§ **Brief**: Among the entries that follow, the required portion opens with the line containing "def passesFwd (s" and closes with the line containing "SCALE_INV (R186). -/". Give that portion again exactly, and nothing else.
───
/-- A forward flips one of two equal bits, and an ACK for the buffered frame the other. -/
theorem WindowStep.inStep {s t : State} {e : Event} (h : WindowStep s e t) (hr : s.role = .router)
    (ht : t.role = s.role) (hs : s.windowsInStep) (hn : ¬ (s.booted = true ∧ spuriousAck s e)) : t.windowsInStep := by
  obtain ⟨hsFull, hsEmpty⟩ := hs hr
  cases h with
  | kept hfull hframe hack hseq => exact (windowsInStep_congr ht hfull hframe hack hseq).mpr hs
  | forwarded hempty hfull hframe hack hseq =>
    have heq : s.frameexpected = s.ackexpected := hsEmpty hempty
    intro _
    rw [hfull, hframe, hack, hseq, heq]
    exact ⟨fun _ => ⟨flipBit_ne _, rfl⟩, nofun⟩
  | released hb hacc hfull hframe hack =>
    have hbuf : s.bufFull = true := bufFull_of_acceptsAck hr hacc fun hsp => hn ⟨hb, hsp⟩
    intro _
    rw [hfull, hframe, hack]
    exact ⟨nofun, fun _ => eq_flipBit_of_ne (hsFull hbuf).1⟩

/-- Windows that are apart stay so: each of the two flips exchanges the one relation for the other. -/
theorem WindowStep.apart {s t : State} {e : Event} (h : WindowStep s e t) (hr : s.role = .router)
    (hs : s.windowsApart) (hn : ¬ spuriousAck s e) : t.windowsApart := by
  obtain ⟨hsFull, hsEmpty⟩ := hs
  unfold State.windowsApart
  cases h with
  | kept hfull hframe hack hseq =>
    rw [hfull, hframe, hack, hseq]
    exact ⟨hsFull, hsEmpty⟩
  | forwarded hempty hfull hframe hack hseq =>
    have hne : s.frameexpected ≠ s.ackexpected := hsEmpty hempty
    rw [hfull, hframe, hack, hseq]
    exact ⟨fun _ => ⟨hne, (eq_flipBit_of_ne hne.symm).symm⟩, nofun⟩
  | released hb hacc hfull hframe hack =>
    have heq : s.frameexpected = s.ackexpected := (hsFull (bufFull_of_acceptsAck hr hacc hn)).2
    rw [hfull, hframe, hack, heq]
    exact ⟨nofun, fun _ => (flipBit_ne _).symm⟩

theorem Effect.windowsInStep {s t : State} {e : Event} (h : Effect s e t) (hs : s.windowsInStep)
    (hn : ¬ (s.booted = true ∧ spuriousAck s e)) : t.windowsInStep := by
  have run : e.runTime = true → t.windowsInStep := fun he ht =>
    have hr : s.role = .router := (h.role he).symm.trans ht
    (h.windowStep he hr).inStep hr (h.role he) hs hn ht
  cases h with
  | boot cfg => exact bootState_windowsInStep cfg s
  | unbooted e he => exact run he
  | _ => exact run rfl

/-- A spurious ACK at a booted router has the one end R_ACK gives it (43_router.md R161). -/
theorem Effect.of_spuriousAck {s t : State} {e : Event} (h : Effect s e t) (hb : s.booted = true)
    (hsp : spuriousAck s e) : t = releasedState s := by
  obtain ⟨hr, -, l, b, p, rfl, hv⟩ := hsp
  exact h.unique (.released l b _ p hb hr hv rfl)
───
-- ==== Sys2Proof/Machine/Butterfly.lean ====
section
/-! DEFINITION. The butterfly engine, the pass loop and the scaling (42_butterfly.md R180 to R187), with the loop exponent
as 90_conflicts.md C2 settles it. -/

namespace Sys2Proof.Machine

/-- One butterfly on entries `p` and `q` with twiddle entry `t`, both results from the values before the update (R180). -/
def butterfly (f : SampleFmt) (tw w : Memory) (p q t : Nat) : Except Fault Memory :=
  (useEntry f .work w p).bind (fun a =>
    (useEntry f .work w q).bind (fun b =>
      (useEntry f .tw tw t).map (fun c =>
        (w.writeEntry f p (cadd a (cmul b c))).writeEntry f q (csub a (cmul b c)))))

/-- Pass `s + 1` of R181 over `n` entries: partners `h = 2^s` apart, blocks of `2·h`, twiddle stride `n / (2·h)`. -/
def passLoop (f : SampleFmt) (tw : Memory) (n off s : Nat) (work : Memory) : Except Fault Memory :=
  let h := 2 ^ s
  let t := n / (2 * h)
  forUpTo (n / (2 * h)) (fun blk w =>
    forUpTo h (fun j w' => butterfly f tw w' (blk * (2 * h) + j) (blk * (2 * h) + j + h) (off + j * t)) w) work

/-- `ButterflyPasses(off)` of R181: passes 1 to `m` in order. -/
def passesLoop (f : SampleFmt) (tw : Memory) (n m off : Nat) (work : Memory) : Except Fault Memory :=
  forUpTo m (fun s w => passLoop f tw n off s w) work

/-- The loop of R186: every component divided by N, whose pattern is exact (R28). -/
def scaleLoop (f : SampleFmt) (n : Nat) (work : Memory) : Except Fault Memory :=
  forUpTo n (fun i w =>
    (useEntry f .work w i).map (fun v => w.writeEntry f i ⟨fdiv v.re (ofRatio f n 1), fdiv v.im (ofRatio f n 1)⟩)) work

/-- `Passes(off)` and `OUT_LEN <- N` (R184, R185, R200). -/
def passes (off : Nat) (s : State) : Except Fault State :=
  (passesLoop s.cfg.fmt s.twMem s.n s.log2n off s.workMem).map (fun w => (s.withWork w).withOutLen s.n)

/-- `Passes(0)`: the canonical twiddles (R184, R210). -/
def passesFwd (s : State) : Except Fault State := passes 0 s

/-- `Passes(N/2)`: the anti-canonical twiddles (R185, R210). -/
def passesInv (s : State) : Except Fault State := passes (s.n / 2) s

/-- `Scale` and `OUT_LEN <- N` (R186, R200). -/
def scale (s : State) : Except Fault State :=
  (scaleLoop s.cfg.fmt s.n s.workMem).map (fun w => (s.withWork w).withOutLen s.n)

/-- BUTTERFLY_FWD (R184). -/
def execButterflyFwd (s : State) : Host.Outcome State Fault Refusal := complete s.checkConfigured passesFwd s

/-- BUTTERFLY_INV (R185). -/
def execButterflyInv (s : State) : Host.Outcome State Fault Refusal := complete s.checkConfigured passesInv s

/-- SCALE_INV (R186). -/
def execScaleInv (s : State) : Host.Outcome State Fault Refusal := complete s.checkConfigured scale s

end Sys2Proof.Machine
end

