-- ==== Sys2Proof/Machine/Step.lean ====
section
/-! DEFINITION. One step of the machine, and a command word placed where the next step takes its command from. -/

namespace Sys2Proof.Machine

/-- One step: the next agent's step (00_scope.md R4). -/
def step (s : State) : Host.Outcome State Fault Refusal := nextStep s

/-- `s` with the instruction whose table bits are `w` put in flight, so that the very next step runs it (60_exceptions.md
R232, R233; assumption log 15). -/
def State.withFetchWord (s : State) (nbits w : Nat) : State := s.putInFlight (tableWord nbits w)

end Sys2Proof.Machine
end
───
§ **Answer to the exercise**:
def passesFwd (s : State) : Except Fault State := passes 0 s

/-- `Passes(N/2)`: the anti-canonical twiddles (R185, R210). -/
def passesInv (s : State) : Except Fault State := passes (s.n / 2) s

/-- `Scale` and `OUT_LEN <- N` (R186, R200). -/
def scale (s : State) : Except Fault State :=
  (scaleLoop s.cfg.fmt s.n s.workMem).map (fun w => (s.withWork w).withOutLen s.n)

/-- BUTTERFLY_FWD (R184). -/
def execButterflyFwd (s : State) : Host.Outcome State Fault Refusal := complete s.checkConfigured passesFwd s

/-- BUTTERFLY_INV (R185). -/
def execButterflyInv (s : State) : Host.Outcome State Fault Refusal := complete s.checkConfigured passesInv s

/-- SCALE_INV (R186). -/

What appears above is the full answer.